■ **Problem description**
Return every line from the records below with the string "instrTick".

▬▬▬▬▬▬

/-- An infinite run that never halts, in which nothing raises a timer and DT is 5 at first. -/
theorem test_witness_IsRun : ∃ run : Nat → State, IsRun run ∧ (∀ n, (run n).isHalted = false) ∧
    (∀ n, (run (n + 1)).dt.toNat ≤ (run n).dt.toNat) ∧ (∀ n, (run (n + 1)).st.toNat ≤ (run n).st.toNat) ∧
    (run 0).dt = 5 := by
  let next : { s : State // Looping s } → { s : State // Looping s } := fun s =>
    ⟨(looping_step s.2).choose, (looping_step s.2).choose_spec.2.1⟩
  let start : { s : State // Looping s } := ⟨poke 0x200 0x12 { base with pc := 0x200, dt := 5 },
    rfl, rfl, rfl, rfl, fun _ h => absurd h List.not_mem_nil⟩
  let run : Nat → { s : State // Looping s } := fun n => Nat.rec start (fun _ s => next s) n
  exact ⟨fun n => (run n).1, fun n => (looping_step (run n).2).choose_spec.1,
    fun n => by simp [State.isHalted, (run n).2.1],
    fun n => (looping_step (run n).2).choose_spec.2.2.1, fun n => (looping_step (run n).2).choose_spec.2.2.2, rfl⟩
theorem test_witness_HostMovesDoWhatTheyMay : ∀ m ∈ [Move.keys 0xFFFF, .load [], .shutdown, .reset],
    ∃ s : State, s.schedule = m :: [] ∧ s.loadOpen = false := fun m _ => ⟨{ base with schedule := [m] }, rfl, rfl⟩
theorem test_witness_ImageLoadCopiesOrRejects : ∀ n ∈ [0, 3232, 3233], ∃ (s : State) (image : List Byte)
    (rest : List Move), s.schedule = .load image :: rest ∧ s.loadOpen = true ∧ image.length = n ∧ s.ramWf = true :=
  fun n _ => ⟨{ State.reset with schedule := [.load (List.replicate n 1)] }, List.replicate n 1, [], rfl, rfl,
    List.length_replicate, rfl⟩
theorem test_witness_ResetMoveRestoresReset : ∃ (s : State) (r : FaultRecord), s.schedule = .reset :: [] ∧
    s.run = .halted r := ⟨{ base with schedule := [.reset], run := .halted ⟨.stackOverflow, none, none⟩ }, _, rfl, rfl⟩
theorem test_witness_CallPushesReturn : (∃ s : State, s.sp.val < 16) ∧ (∃ s : State, s.sp.val = 15) ∧
    (∃ s : State, s.sp.val = 16) := ⟨⟨base, by decide⟩, ⟨{ base with sp := 15 }, rfl⟩, ⟨{ base with sp := 16 }, rfl⟩⟩
theorem test_witness_ReturnPopsOrDoesNothing : (∃ s : State, 0 < s.sp.val) ∧ (∃ s : State, s.sp.val = 16) ∧
    (∃ s : State, s.sp.val = 0) := ⟨⟨{ base with sp := 1 }, by decide⟩, ⟨{ base with sp := 16 }, rfl⟩, ⟨base, rfl⟩⟩
theorem test_witness_CallsThenReturnsRestore : (∃ (ts : List (BitVec 12)) (s : State), s.sp.val + ts.length ≤ 16 ∧
    ts.length = 16) ∧ (∃ (ts : List (BitVec 12)) (s : State), s.sp.val + ts.length ≤ 16 ∧ s.sp.val = 15) :=
  ⟨⟨List.replicate 16 0x300, base, by decide⟩, ⟨[0x300], { base with sp := 15 }, by decide⟩⟩
theorem test_witness_SkipsAddTwo : ∃ (s : State) (x : Reg), (s.getV x).toNat ≤ 15 ∧ s.keys.getLsbD 15 = true :=
  ⟨{ base.setV 0xF 15 with keys := 0x8000 }, 0xF, by decide⟩
theorem test_witness_KeySkipRejectsBadCode : (∃ (s : State) (x : Reg), 15 < (s.getV x).toNat ∧ s.getV x = 16) ∧
    (∃ (s : State) (x : Reg), 15 < (s.getV x).toNat ∧ s.getV x = 255) :=
  ⟨⟨base.setV 1 16, 1, by decide⟩, ⟨base.setV 0xF 255, 0xF, by decide⟩⟩
/-- The clause for X other than F (RegisterLoads, AddImmediateWraps, AddRegisterCarries, SubtractFlagsStrictly,
ShiftsSourceVy). -/
theorem test_witness_result_not_vf : ∃ x : Reg, x ≠ vf := ⟨0xE, by decide⟩
theorem test_witness_FontGlyphAddress : (∃ (s : State) (x : Reg), (s.getV x).toNat ≤ 15 ∧ s.getV x = 15) ∧
    (∃ (s : State) (x : Reg), 15 < (s.getV x).toNat ∧ s.getV x = 16) :=
  ⟨⟨base.setV 1 15, 1, by decide⟩, ⟨base.setV 1 16, 1, by decide⟩⟩
/-- An address instance of Addressable, from the check itself. -/
theorem addressable_of (a : Nat) (h : isAddressable a = true) : Addressable a := by
  simpa [isAddressable, Addressable] using h
theorem test_witness_BcdStoresDigits : ∀ a ∈ [0xE9D#16, 0x09D#16], ∃ s : State, s.ramWf = true ∧ s.i = a ∧
    ∀ k, k < 3 → Addressable (s.i.toNat + k) := by
  intro a ha
  refine ⟨atI a, rfl, rfl, fun k hk => ?_⟩
  simp only [List.mem_cons, List.not_mem_nil, or_false] at ha
  rcases ha with rfl | rfl <;> (simp only [atI, State.setI, Addressable, BitVec.toNat_ofNat]; omega)
theorem test_witness_BcdRefused : ∀ a ∈ [0xE9E#16, 0x04F#16, 0x09E#16, 0x1FF#16], ∃ s : State, s.i = a ∧
    ∃ k, k < 3 ∧ ¬Addressable (s.i.toNat + k) := by
  intro a ha
  refine ⟨atI a, rfl, ?_⟩
  simp only [List.mem_cons, List.not_mem_nil, or_false] at ha
  simp only [atI, State.setI, Addressable]
  rcases ha with rfl | rfl | rfl | rfl
  · exact ⟨2, by decide⟩
  · exact ⟨0, by decide⟩
  · exact ⟨2, by decide⟩
  · exact ⟨0, by decide⟩
/-- StoreRegistersStores and LoadRegistersLoads. -/
theorem test_witness_RegisterRange : ∀ a ∈ [0xE90#16, 0x090#16], ∃ (s : State) (x : Reg), s.ramWf = true ∧ s.i = a ∧
    x = 15 ∧ ∀ k, k ≤ x.toNat → Addressable (s.i.toNat + k) := by
  intro a ha
  refine ⟨atI a, 15, rfl, rfl, rfl, fun k hk => ?_⟩
  have hk' : k ≤ 15 := hk
  simp only [List.mem_cons, List.not_mem_nil, or_false] at ha
  rcases ha with rfl | rfl <;> (simp only [atI, State.setI, Addressable, BitVec.toNat_ofNat]; omega)
theorem test_witness_RegisterRangeRefused : ∃ (s : State) (x : Reg), s.i = 0xE91 ∧
    ∃ k, k ≤ x.toNat ∧ ¬Addressable (s.i.toNat + k) :=
  ⟨atI 0xE91, 15, rfl, 15, by simp only [atI, State.setI, Addressable]; decide⟩
/-- StoreThenLoadReturnsRegisters, StoresLeaveOtherBytes, and the frames' hypothesis that exec answers. -/
theorem test_witness_StoreThenLoad : ∃ (s t : State) (x : Reg), s.ramWf = true ∧ s.run = .running ∧
    exec (.storeRegs x) s = .next t ∧ t.run = .running := ⟨(atI 0x300).setV 0 7, _, 0, by decide, rfl, rfl, rfl⟩
theorem test_witness_StoresLeaveOtherBytes : (∃ (s t : State) (x : Reg), exec (.ldB x) s = .next t) ∧
    (∃ (s t : State) (x : Reg), exec (.storeRegs x) s = .next t) :=
  ⟨⟨atI 0x300, _, 0, rfl⟩, ⟨atI 0x300, _, 0, rfl⟩⟩
theorem test_witness_OtherInstructionsKeepRam : ∃ (i : Instr) (s t : State), writesRam i = false ∧
    exec i s = .next t := ⟨.ldVxDt 0, base, _, rfl, rfl⟩
theorem test_witness_StoreIsSeenByFetch : ∃ (s t : State) (x a b : Reg) (p : Word), s.ramWf = true ∧
    s.run = .running ∧ exec (.storeRegs x) s = .next t ∧ t.run = .running ∧ p.toNat = s.i.toNat + a.toNat ∧
    b.toNat = a.toNat + 1 ∧ b.toNat ≤ x.toNat := ⟨atI 0x300, _, 1, 0, 1, 0x300, rfl, rfl, rfl, rfl, by decide⟩
theorem test_witness_DrawXorsSprite : ∃ (s : State) (y : Reg) (n : BitVec 4), n = 15 ∧ s.getV y = 17 ∧
    (∀ k, k < n.toNat → Addressable (s.i.toNat + k)) ∧ (s.getV y).toNat % 32 + n.toNat ≤ 32 := by
  refine ⟨(atI 0xE91#16).setV 1 17, 1, 15#4, rfl, by decide, fun k hk => ?_, by decide⟩
  have hk' : k < 15 := hk
  simp only [atI, State.setI, State.setV, Addressable, BitVec.toNat_ofNat]; omega
/-- A draw of no row at an I that is not addressable. -/
theorem test_witness_DrawXorsSprite_empty : ∃ (s : State) (y : Reg) (n : BitVec 4), s.i = 0 ∧ n = 0 ∧
    (∀ k, k < n.toNat → Addressable (s.i.toNat + k)) ∧ (s.getV y).toNat % 32 + n.toNat ≤ 32 :=
  ⟨base, 0, 0, rfl, rfl, fun _ h => absurd h (Nat.not_lt_zero _), by decide⟩
theorem test_witness_DrawTrapsInOrder : (∃ (s : State) (n : BitVec 4), s.i = 0xE9F ∧ n = 2 ∧
      ∃ k, k < n.toNat ∧ ¬Addressable (s.i.toNat + k)) ∧
    (∃ (s : State) (y : Reg) (n : BitVec 4), s.getV y = 28 ∧ n = 5 ∧
      (∀ k, k < n.toNat → Addressable (s.i.toNat + k)) ∧ 32 < (s.getV y).toNat % 32 + n.toNat) := by
  refine ⟨⟨atI 0xE9F, 2, rfl, rfl, 1, by simp only [atI, State.setI, Addressable]; decide⟩,
    ⟨(atI 0x050#16).setV 1 28, 1, 5#4, by decide, rfl, fun k hk => ?_, by decide⟩⟩
  have hk' : k < 5 := hk
  simp only [atI, State.setI, State.setV, Addressable, BitVec.toNat_ofNat]; omega
/-- DrawReportsCollision and DrawTwiceRestores: a draw that turns a pixel on, and one that turns one off. -/
theorem test_witness_Draw : (∃ s t : State, s.run = .running ∧ exec (.drw 0 0 1) s = .next t ∧ t.run = .running ∧
      s.render 0 0 = false ∧ t.render 0 0 = true) ∧
    (∃ s t : State, s.run = .running ∧ exec (.drw 0 0 1) s = .next t ∧ t.run = .running ∧
      s.render 0 0 = true ∧ t.render 0 0 = false) :=
  ⟨⟨atI 0x050, _, rfl, rfl, rfl, by decide +kernel, by decide +kernel⟩,
    ⟨(atI 0x050).setFb (flipPixel blankFrame 0), _, rfl, rfl, rfl, by decide +kernel, by decide +kernel⟩⟩
theorem test_witness_WaitForKeyTakesHeldKeyOrWaits : (∃ s : State, s.keys ≠ 0#16) ∧ (∃ s : State, s.keys = 0#16) :=
  ⟨⟨{ base with keys := 0x8000 }, by decide⟩, ⟨base, rfl⟩⟩
theorem test_witness_FatalConditionsArePrecise : ∃ (i : Instr) (s t : State) (r : FaultRecord), s.run = .running ∧
    exec i s = .next t ∧ t.run = .halted r := ⟨.call 0x300, { base with sp := 16 }, _, _, rfl, rfl, rfl⟩
theorem test_witness_StepNeverRaisesInvalidRegister : ∃ (s t : State) (r : FaultRecord), (∀ r', s.run ≠ .halted r') ∧
    step s = .next t ∧ t.run = .halted r :=
  ⟨{ base with pc := 0, schedule := [.instrTick] }, _, _, by simp [base, State.reset, State.resetWith], rfl, rfl⟩
/-- RegisterFrame, SpecialRegisterFrame and DisplayHostAndRunFrame: 8XY4 with X = E writes none of the others. -/
theorem test_witness_Frames : ∃ (i : Instr) (s t : State), exec i s = .next t ∧ writesV i 0 = false ∧
    writesI i = false ∧ writesPc i = false ∧ usesStack i = false ∧ writesFb i = false :=
  ⟨.addReg 0xE 0xF, base, _, rfl, rfl, rfl, rfl, rfl, rfl⟩
/-- SpecialRegisterFrame at a call: the slots other than SP. -/
theorem test_witness_Frames_call : ∃ (i : Instr) (s t : State), exec i s = .next t ∧ (∃ nnn, i = .call nnn) ∧
    15 ≠ s.sp.val := ⟨.call 0x300, base, _, rfl, ⟨_, rfl⟩, by decide⟩
theorem test_witness_StepKeepsRamIntact : ∃ s t : State, RamIntact s ∧ s.mem ≠ [] ∧ step s = .next t := by
  refine ⟨poke 0x200 0x60 { base with pc := 0x200, schedule := [.instrTick] }, _, ⟨by decide, ?_⟩, by decide, rfl⟩
  intro c hc
  have : c = (0x200, 0x60#8) := by simpa [poke, base, State.reset, State.resetWith, State.store, Memory.writeAll, Memory.write, Memory.unlisted] using hc
  subst this; exact Or.inl (by decide)
theorem test_witness_StepKeepsPcBounded : ∃ s t : State, PcBounded s ∧ s.pc = 0x10FE ∧ step s = .next t :=
  ⟨{ base with pc := 0x10FE, schedule := [.instrTick] }, _,
    ⟨by decide, fun k hk => by simp [base, State.reset, State.resetWith]⟩, rfl, rfl⟩
theorem test_witness_ReservedBytesNeverChange : ∀ a ∈ [0x04F, 0x0A0, 0x1FF, 0xEA0, 0xFFF, 0x1000],
    ∃ s t : State, step s = .next t ∧ (∀ rest, s.schedule ≠ .reset :: rest) ∧ ¬Addressable a := by
  intro a ha
  refine ⟨{ base with schedule := [.instrTick] }, _, rfl, by simp, ?_⟩
  simp only [List.mem_cons, List.not_mem_nil, or_false] at ha
  unfold Addressable; omega
theorem test_witness_TimersAreInvisible : ∃ (i : Instr) (s t : State), exec i s = .next t ∧
    (∀ x, i ≠ .ldVxDt x ∧ i ≠ .ldDtVx x) ∧ (∀ x, i ≠ .ldStVx x) := ⟨.ldI 0, base, _, rfl, by simp, by simp⟩
theorem test_witness_DeadStackSlots : ∃ (s t : State) (k' : Vector Word 16), s.sp.val = 1 ∧
    (∀ k, (h : k < s.sp.val) → k'[k]'(by have := s.sp.isLt; omega) = s.stack[k]'(by have := s.sp.isLt; omega)) ∧
    k' ≠ s.stack ∧ exec .ret s = .next t := by
  refine ⟨{ base with sp := 1 }, _, base.stack.set 1 5, rfl, ?_, by decide, rfl⟩
  intro k hk
  have : k = 0 := by simpa using hk
  subst this; rfl
theorem test_witness_SelfJumpRepeats : ∃ s : State, Done s ∧ s.schedule = .instrTick :: [] :=
  ⟨poke 0x200 0x12 { base with pc := 0x200, schedule := [.instrTick] }, ⟨rfl, by decide, 0x200, by decide⟩, rfl⟩
theorem test_witness_StatusOutputs : ∃ (s : State) (r : FaultRecord), s.run = .halted r ∧ s.st.toNat ≠ 0 :=
  ⟨{ base with st := 1, run := .halted ⟨.invalidDigit, none, none⟩ }, _, rfl, by decide⟩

▬▬▬▬▬▬

■ **Result of this task**
  ⟨{ base with pc := 0, schedule := [.instrTick] }, _, _, by simp [base, State.reset, State.resetWith], rfl, rfl⟩
  refine ⟨poke 0x200 0x60 { base with pc := 0x200, schedule := [.instrTick] }, _, ⟨by decide, ?_⟩, by decide, rfl⟩
  ⟨{ base with pc := 0x10FE, schedule := [.instrTick] }, _,
  refine ⟨{ base with schedule := [.instrTick] }, _, rfl, by simp, ?_⟩
theorem test_witness_SelfJumpRepeats : ∃ s : State, Done s ∧ s.schedule = .instrTick :: [] :=
  ⟨poke 0x200 0x12 { base with pc := 0x200, schedule := [.instrTick] }, ⟨rfl, by decide, 0x200, by decide⟩, rfl⟩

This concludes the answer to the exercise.